I am not prepared to say whether the renewed motive power was supplied through a fear of the Rebels coming after us in force, or a wild desire to get to a place where the blue soldiers were to be seen in greater numbers.

As we walked along together, Lanyard gave me a minute and funny account of the manner in which my disappearance was accounted for by my late companions in arms at the Gap.

"Well, by G--! I never thought you were a real Yankee. Why didn't you say something to me before? I was your best friend always, you sucker."

Then, with a loud laugh and a slap on my tired back that nearly knocked me off my feet, he made a break for the little, fat Dutch baker.

"Say, Baker, ain't you just playing off as a Dutchman? Come now; let's hear you talk plain United States. You are in a free country."

The baker had suddenly dodged to the other side of the road when the hilarious Lanyard readied his ponderous claws toward him, and only grinned back, in broad Dutch, his reply to the suggestion.
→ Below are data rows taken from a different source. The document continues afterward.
/-- The `sat_abs[q]_<t><W>` command (30_encoding.md rule R67). -/
def Instr.ofSatAbs : RegSize → Sign → Width → Instr
  | .short, .signed, .w8 => .satAbsS8
  | .short, .signed, .w16 => .satAbsS16
  | .short, .signed, .w32 => .satAbsS32
  | .short, .signed, .w64 => .satAbsS64
  | .short, .unsigned, .w8 => .satAbsU8
  | .short, .unsigned, .w16 => .satAbsU16
  | .short, .unsigned, .w32 => .satAbsU32
  | .short, .unsigned, .w64 => .satAbsU64
  | .full, .signed, .w8 => .satAbsQS8
  | .full, .signed, .w16 => .satAbsQS16
  | .full, .signed, .w32 => .satAbsQS32
  | .full, .signed, .w64 => .satAbsQS64
  | .full, .unsigned, .w8 => .satAbsQU8
  | .full, .unsigned, .w16 => .satAbsQU16
  | .full, .unsigned, .w32 => .satAbsQU32
  | .full, .unsigned, .w64 => .satAbsQU64

/-- The `sat_neg[q]_<t><W>` command (30_encoding.md rule R67). -/
def Instr.ofSatNeg : RegSize → Sign → Width → Instr
  | .short, .signed, .w8 => .satNegS8
  | .short, .signed, .w16 => .satNegS16
  | .short, .signed, .w32 => .satNegS32
  | .short, .signed, .w64 => .satNegS64
  | .short, .unsigned, .w8 => .satNegU8
  | .short, .unsigned, .w16 => .satNegU16
  | .short, .unsigned, .w32 => .satNegU32
  | .short, .unsigned, .w64 => .satNegU64
  | .full, .signed, .w8 => .satNegQS8
  | .full, .signed, .w16 => .satNegQS16
  | .full, .signed, .w32 => .satNegQS32
  | .full, .signed, .w64 => .satNegQS64
  | .full, .unsigned, .w8 => .satNegQU8
  | .full, .unsigned, .w16 => .satNegQU16
  | .full, .unsigned, .w32 => .satNegQU32
  | .full, .unsigned, .w64 => .satNegQU64

/-- The `hadd[q]_<t><W>` command (30_encoding.md rule R67). -/
def Instr.ofHadd : RegSize → Sign → Width → Instr
  | .short, .signed, .w8 => .haddS8
  | .short, .signed, .w16 => .haddS16
  | .short, .signed, .w32 => .haddS32
  | .short, .signed, .w64 => .haddS64
  | .short, .unsigned, .w8 => .haddU8
  | .short, .unsigned, .w16 => .haddU16
  | .short, .unsigned, .w32 => .haddU32
  | .short, .unsigned, .w64 => .haddU64
  | .full, .signed, .w8 => .haddQS8
  | .full, .signed, .w16 => .haddQS16
  | .full, .signed, .w32 => .haddQS32
  | .full, .signed, .w64 => .haddQS64
  | .full, .unsigned, .w8 => .haddQU8
  | .full, .unsigned, .w16 => .haddQU16
  | .full, .unsigned, .w32 => .haddQU32
  | .full, .unsigned, .w64 => .haddQU64

/-- The `rhadd[q]_<t><W>` command (30_encoding.md rule R67). -/
def Instr.ofRhadd : RegSize → Sign → Width → Instr
  | .short, .signed, .w8 => .rhaddS8
  | .short, .signed, .w16 => .rhaddS16
  | .short, .signed, .w32 => .rhaddS32
  | .short, .signed, .w64 => .rhaddS64
  | .short, .unsigned, .w8 => .rhaddU8
  | .short, .unsigned, .w16 => .rhaddU16
  | .short, .unsigned, .w32 => .rhaddU32
  | .short, .unsigned, .w64 => .rhaddU64
  | .full, .signed, .w8 => .rhaddQS8
  | .full, .signed, .w16 => .rhaddQS16
  | .full, .signed, .w32 => .rhaddQS32
  | .full, .signed, .w64 => .rhaddQS64
  | .full, .unsigned, .w8 => .rhaddQU8
  | .full, .unsigned, .w16 => .rhaddQU16
  | .full, .unsigned, .w32 => .rhaddQU32
  | .full, .unsigned, .w64 => .rhaddQU64

/-- The `hsub[q]_<t><W>` command (30_encoding.md rule R67). -/
def Instr.ofHsub : RegSize → Sign → Width → Instr
  | .short, .signed, .w8 => .hsubS8
  | .short, .signed, .w16 => .hsubS16
  | .short, .signed, .w32 => .hsubS32
  | .short, .signed, .w64 => .hsubS64
  | .short, .unsigned, .w8 => .hsubU8
  | .short, .unsigned, .w16 => .hsubU16
  | .short, .unsigned, .w32 => .hsubU32
  | .short, .unsigned, .w64 => .hsubU64
  | .full, .signed, .w8 => .hsubQS8
  | .full, .signed, .w16 => .hsubQS16
  | .full, .signed, .w32 => .hsubQS32
  | .full, .signed, .w64 => .hsubQS64
  | .full, .unsigned, .w8 => .hsubQU8
  | .full, .unsigned, .w16 => .hsubQU16
  | .full, .unsigned, .w32 => .hsubQU32
  | .full, .unsigned, .w64 => .hsubQU64

/-- The `extract_lane[q]_<t><W>` command (30_encoding.md rule R67). -/
def Instr.ofExtractLane : RegSize → Sign → Width → Instr
  | .short, .signed, .w8 => .extractLaneS8
  | .short, .signed, .w16 => .extractLaneS16
  | .short, .signed, .w32 => .extractLaneS32
  | .short, .signed, .w64 => .extractLaneS64
  | .short, .unsigned, .w8 => .extractLaneU8
  | .short, .unsigned, .w16 => .extractLaneU16
  | .short, .unsigned, .w32 => .extractLaneU32
  | .short, .unsigned, .w64 => .extractLaneU64
  | .full, .signed, .w8 => .extractLaneQS8
  | .full, .signed, .w16 => .extractLaneQS16
  | .full, .signed, .w32 => .extractLaneQS32
  | .full, .signed, .w64 => .extractLaneQS64
  | .full, .unsigned, .w8 => .extractLaneQU8
  | .full, .unsigned, .w16 => .extractLaneQU16
  | .full, .unsigned, .w32 => .extractLaneQU32
  | .full, .unsigned, .w64 => .extractLaneQU64

/-- The `insert_lane[q]_<t><W>` command (30_encoding.md rule R67). -/
def Instr.ofInsertLane : RegSize → Sign → Width → Instr
  | .short, .signed, .w8 => .insertLaneS8
  | .short, .signed, .w16 => .insertLaneS16
  | .short, .signed, .w32 => .insertLaneS32
  | .short, .signed, .w64 => .insertLaneS64
  | .short, .unsigned, .w8 => .insertLaneU8
  | .short, .unsigned, .w16 => .insertLaneU16
  | .short, .unsigned, .w32 => .insertLaneU32
  | .short, .unsigned, .w64 => .insertLaneU64
  | .full, .signed, .w8 => .insertLaneQS8
  | .full, .signed, .w16 => .insertLaneQS16
  | .full, .signed, .w32 => .insertLaneQS32
  | .full, .signed, .w64 => .insertLaneQS64
  | .full, .unsigned, .w8 => .insertLaneQU8
  | .full, .unsigned, .w16 => .insertLaneQU16
  | .full, .unsigned, .w32 => .insertLaneQU32
  | .full, .unsigned, .w64 => .insertLaneQU64

/-- The `narrow_<t><W>` command; none for the lane width 8 it does not admit (30_encoding.md rules R60 and R67). -/
def Instr.ofNarrow : Sign → Width → Option Instr
  | .signed, .w16 => some .narrowS16
  | .signed, .w32 => some .narrowS32
  | .signed, .w64 => some .narrowS64
  | .unsigned, .w16 => some .narrowU16
  | .unsigned, .w32 => some .narrowU32
  | .unsigned, .w64 => some .narrowU64
  | _, .w8 => none

/-- The `narrow_sat_<t><W>` command; none for the lane width 8 it does not admit (30_encoding.md rules R60 and R67). -/
def Instr.ofNarrowSat : Sign → Width → Option Instr
  | .signed, .w16 => some .narrowSatS16
  | .signed, .w32 => some .narrowSatS32
  | .signed, .w64 => some .narrowSatS64
  | .unsigned, .w16 => some .narrowSatU16
  | .unsigned, .w32 => some .narrowSatU32
  | .unsigned, .w64 => some .narrowSatU64
  | _, .w8 => none

/-- The `widen_<t><W>` command; none for the lane width 64 it does not admit (30_encoding.md rules R60 and R67). -/
def Instr.ofWiden : Sign → Width → Option Instr
  | .signed, .w8 => some .widenS8
  | .signed, .w16 => some .widenS16
  | .signed, .w32 => some .widenS32
  | .unsigned, .w8 => some .widenU8
  | .unsigned, .w16 => some .widenU16
  | .unsigned, .w32 => some .widenU32
  | _, .w64 => none

/-- The `narrow_satun_s<W>` command; none for the lane width 8 it does not admit (30_encoding.md rules R60 and R67). -/
def Instr.ofNarrowSatun : Width → Option Instr
  | .w16 => some .narrowSatunS16
  | .w32 => some .narrowSatunS32
  | .w64 => some .narrowSatunS64
  | .w8 => none

/-- The `tbl<N>[q]_<t>8` command (30_encoding.md rule R67). -/
def Instr.ofTbl : TableCount → RegSize → Sign → Instr
  | .one, .short, .signed => .tbl1S8
  | .two, .short, .signed => .tbl2S8
  | .three, .short, .signed => .tbl3S8
  | .four, .short, .signed => .tbl4S8
  | .one, .short, .unsigned => .tbl1U8
  | .two, .short, .unsigned => .tbl2U8
  | .three, .short, .unsigned => .tbl3U8
  | .four, .short, .unsigned => .tbl4U8
  | .one, .full, .signed => .tbl1QS8
  | .two, .full, .signed => .tbl2QS8
  | .three, .full, .signed => .tbl3QS8
  | .four, .full, .signed => .tbl4QS8
  | .one, .full, .unsigned => .tbl1QU8
  | .two, .full, .unsigned => .tbl2QU8
  | .three, .full, .unsigned => .tbl3QU8
  | .four, .full, .unsigned => .tbl4QU8

/-- The `tbx<N>[q]_<t>8` command (30_encoding.md rule R67). -/
def Instr.ofTbx : TableCount → RegSize → Sign → Instr
  | .one, .short, .signed => .tbx1S8
  | .two, .short, .signed => .tbx2S8
  | .three, .short, .signed => .tbx3S8
  | .four, .short, .signed => .tbx4S8
  | .one, .short, .unsigned => .tbx1U8
  | .two, .short, .unsigned => .tbx2U8
  | .three, .short, .unsigned => .tbx3U8
  | .four, .short, .unsigned => .tbx4U8
  | .one, .full, .signed => .tbx1QS8
  | .two, .full, .signed => .tbx2QS8
  | .three, .full, .signed => .tbx3QS8
  | .four, .full, .signed => .tbx4QS8
  | .one, .full, .unsigned => .tbx1QU8
  | .two, .full, .unsigned => .tbx2QU8
  | .three, .full, .unsigned => .tbx3QU8
  | .four, .full, .unsigned => .tbx4QU8

/-- The `qd[q]_s<W>` command (30_encoding.md rule R67). -/
def Instr.ofQd : RegSize → Width → Instr
  | .short, .w8 => .qdS8
  | .short, .w16 => .qdS16
  | .short, .w32 => .qdS32
  | .short, .w64 => .qdS64
  | .full, .w8 => .qdQS8
  | .full, .w16 => .qdQS16
  | .full, .w32 => .qdQS32
  | .full, .w64 => .qdQS64

/-- The command of a form; none where the operation does not admit the lane width (30_encoding.md rule R60). -/
def Form.instr : Form → Option Instr
  | .satAdd q t w => some (.ofSatAdd q t w)
  | .satSub q t w => some (.ofSatSub q t w)
  | .satAbs q t w => some (.ofSatAbs q t w)
  | .satNeg q t w => some (.ofSatNeg q t w)
  | .hadd q t w => some (.ofHadd q t w)
  | .rhadd q t w => some (.ofRhadd q t w)
  | .hsub q t w => some (.ofHsub q t w)
  | .narrow t w => Instr.ofNarrow t w
  | .narrowSat t w => Instr.ofNarrowSat t w
  | .narrowSatun w => Instr.ofNarrowSatun w
  | .widen t w => Instr.ofWiden t w
  | .extractLane q t w => some (.ofExtractLane q t w)
  | .insertLane q t w => some (.ofInsertLane q t w)
  | .tbl n q t => some (.ofTbl n q t)
  | .tbx n q t => some (.ofTbx n q t)
  | .qd q w => some (.ofQd q w)

/-- Decoding a command word (30_encoding.md rule R69). -/
def decode (c : Command) : Decoded :=
  match (Fields.ofWord c).form.bind Form.instr with
  | some i => .command i
  | none => .invalid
After a little more of this sort of sky-larking, as he called it, he cooled down sufficiently to talk in a more rational way, but kept on using, by way of emphasis, as Parson Brownlow would say, "Good mouth-filling oaths, that would blister a sailor's lips."

"Why, blank it--I only shipped with this gang of pirates until we could reach some civilized port where I could get ashore amongst white people."
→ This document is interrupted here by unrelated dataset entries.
/-- extract_lane: lane IDX of A, extended by its type, on X. Formalises R133. -/
def Obligations.ExtractLaneReadsTheIndexedLane : Prop :=
  ∀ (q : RegSize) (t : Sign) (w : Width),
    decode (commandWord 0x8000 q t w) = .command (.ofExtractLane q t w) ∧
    (∀ s : State, s.inputs.idx.toNat < laneCount q w.bits →
      DrivesScalar s (exec (.ofExtractLane q t w) s)
        (match t with
        | .signed => (lane w.bits s.inputs.a s.inputs.idx.toNat).signExtend 64
        | .unsigned => (lane w.bits s.inputs.a s.inputs.idx.toNat).zeroExtend 64)) ∧
    ∀ s : State, laneCount q w.bits ≤ s.inputs.idx.toNat →
      exec (.ofExtractLane q t w) s = .refused (.laneIndexOutOfRange s.inputs.idx (laneCount q w.bits))

/-- insert_lane: A with lane IDX replaced by the low bits of S, every other lane unchanged. Formalises R135. -/
def Obligations.InsertLaneReplacesTheIndexedLane : Prop :=
  ∀ (q : RegSize) (t : Sign) (w : Width),
    decode (commandWord 0x9000 q t w) = .command (.ofInsertLane q t w) ∧
    (∀ s : State, s.inputs.idx.toNat < laneCount q w.bits →
      DrivesLanes (laneCount q w.bits) w.bits s (exec (.ofInsertLane q t w) s) fun k =>
        if k = s.inputs.idx.toNat then s.inputs.s.setWidth w.bits else lane w.bits s.inputs.a k) ∧
    (∀ s : State, laneCount q w.bits ≤ s.inputs.idx.toNat →
      exec (.ofInsertLane q t w) s = .refused (.laneIndexOutOfRange s.inputs.idx (laneCount q w.bits))) ∧
    ∀ (t' : Sign) (s : State), exec (.ofInsertLane q t' w) s = exec (.ofInsertLane q t w) s

/-- The valid lane indices of every layout, and refusal outside them. Formalises R132. -/
def Obligations.LaneCountsBoundTheIndex : Prop :=
  (laneCount .short 8 = 8 ∧ laneCount .short 16 = 4 ∧ laneCount .short 32 = 2 ∧ laneCount .short 64 = 1 ∧
      laneCount .full 8 = 16 ∧ laneCount .full 16 = 8 ∧ laneCount .full 32 = 4 ∧ laneCount .full 64 = 2) ∧
    ∀ (q : RegSize) (t : Sign) (w : Width) (s : State), laneCount q w.bits ≤ s.inputs.idx.toNat →
      exec (.ofExtractLane q t w) s = .refused (.laneIndexOutOfRange s.inputs.idx (laneCount q w.bits)) ∧
      exec (.ofInsertLane q t w) s = .refused (.laneIndexOutOfRange s.inputs.idx (laneCount q w.bits))

/-- tbl: the table byte each index selects, zero for an index out of range. Formalises R142. -/
def Obligations.TblGivesZeroOutOfRange : Prop :=
  ∀ (n : TableCount) (q : RegSize) (t : Sign),
    decode (tableWord 0xA000 n q t) = .command (.ofTbl n q t) ∧
    (∀ s : State, DrivesLanes (q.bits / 8) 8 s (exec (.ofTbl n q t) s) fun k =>
      if (lane 8 s.inputs.a k).toNat < n.count * (q.bits / 8) then
        lane 8 (s.inputs.table ((lane 8 s.inputs.a k).toNat / (q.bits / 8))) ((lane 8 s.inputs.a k).toNat % (q.bits / 8))
      else 0) ∧
    ∀ (t' : Sign) (s : State), exec (.ofTbl n q t') s = exec (.ofTbl n q t) s

/-- tbx: the table byte each index selects, the fallback byte for an index out of range. Formalises R143. -/
def Obligations.TbxGivesTheFallbackOutOfRange : Prop :=
  ∀ (n : TableCount) (q : RegSize) (t : Sign),
    decode (tableWord 0xA100 n q t) = .command (.ofTbx n q t) ∧
    (∀ s : State, DrivesLanes (q.bits / 8) 8 s (exec (.ofTbx n q t) s) fun k =>
      if (lane 8 s.inputs.a k).toNat < n.count * (q.bits / 8) then
        lane 8 (s.inputs.table ((lane 8 s.inputs.a k).toNat / (q.bits / 8))) ((lane 8 s.inputs.a k).toNat % (q.bits / 8))
      else lane 8 s.inputs.b k) ∧
    ∀ (t' : Sign) (s : State), exec (.ofTbx n q t') s = exec (.ofTbx n q t) s

/-- qd: every signed lane doubled and clamped. Formalises R152. -/
def Obligations.QdClampsTheExactDouble : Prop :=
  ∀ (q : RegSize) (w : Width),
    decode (commandWord 0xB000 q .signed w) = .command (.ofQd q w) ∧
    ∀ s : State, DrivesLanes (laneCount q w.bits) w.bits s (exec (.ofQd q w) s) fun k =>
      truncTo w.bits (clamp (2 * (lane w.bits s.inputs.a k).toInt) (laneMin .signed w.bits) (laneMax .signed w.bits))

/-- qd is signed sat_add with equal operands, and signed sat_neg(a) is sat_sub(0, a) (two inferences the spec marks as its
own). Rests on 45_doubling_saturate.md R152, last corner case, 40_saturating.md R88, last corner case, 10_state.md
section 2, no aliasing constraint. The spec marks both sentences as inferences of its own ([derived]). -/
def Obligations.DoublingIsAddingALaneToItself : Prop :=
  ∀ (q : RegSize) (w : Width) (s : State),
    (s.inputs.b = s.inputs.a → exec (.ofSatAdd q .signed w) s = exec (.ofQd q w) s) ∧
    resultOf (exec (.ofSatNeg q .signed w) s) =
      resultOf (exec (.ofSatSub q .signed w) (s.present { s.inputs with a := 0, b := s.inputs.a }))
Lanyard was opposed to "d----d niggers," and had somehow become full of the contrary notion, that the South was fighting to retain the colored population, and the North wished to free them, merely that they could be sent, as he said, "back to Africa, where they belong."

"You were not missed from camp last night until it was time to turn in; the duffer that was on watch up on the volcano back there reported to his partner, who took his place, that you had said you were sick, and had gone down to the house below to get a hot supper, so he told him not to shoot at you when you came in to roost.

"Our old chum, the Colonel, you know, he got excited because you didn't show up, so he had to turn us out to go down to the old house to fetch you in. I told him it was no use; that you would be too drunk to walk up the hill; but he made me take a mate out of our mess, and started us out after you. We couldn't get by the watchman. We told the blasted fool that we had to go down the hill to find you, but he kept fooling with his gun, and swore he'd sink us if we tried to run out of port.

"Pretty soon the racket and loud talk brought an officer and a whole gang of fellows on to us, and we were taken into the guard-house. We had to stay there half the night before any of our fellows came to help us out; then the Colonel and Elkton figured around and, by a lot of talking, they were allowed to take us back to our shanty to finish the rest of the night.

"Now I wanted to get out of that country and go to New York, terrible bad, but, by G--, I never would have thought of going down into that wood to find a path to New York. I was just going to wait until the Yankees came up to fight us, and then I was going right out to join them in spite of h--; but I wanted to see them first. Well, while we were in the guard-house that night, and our Lieutenant was talking with the other officer about getting us out, I heard them say something about your 'being in the Yankee camp before we started after you.' This set me thinking about your being there and me left in the Rebel guard-house.

"On the way back to our shanty, I asked the Lieutenant if he thought you were captured by the Yanks, and he said:

"Oh, no! he's got lost, and will turn up all right when it gets daylight."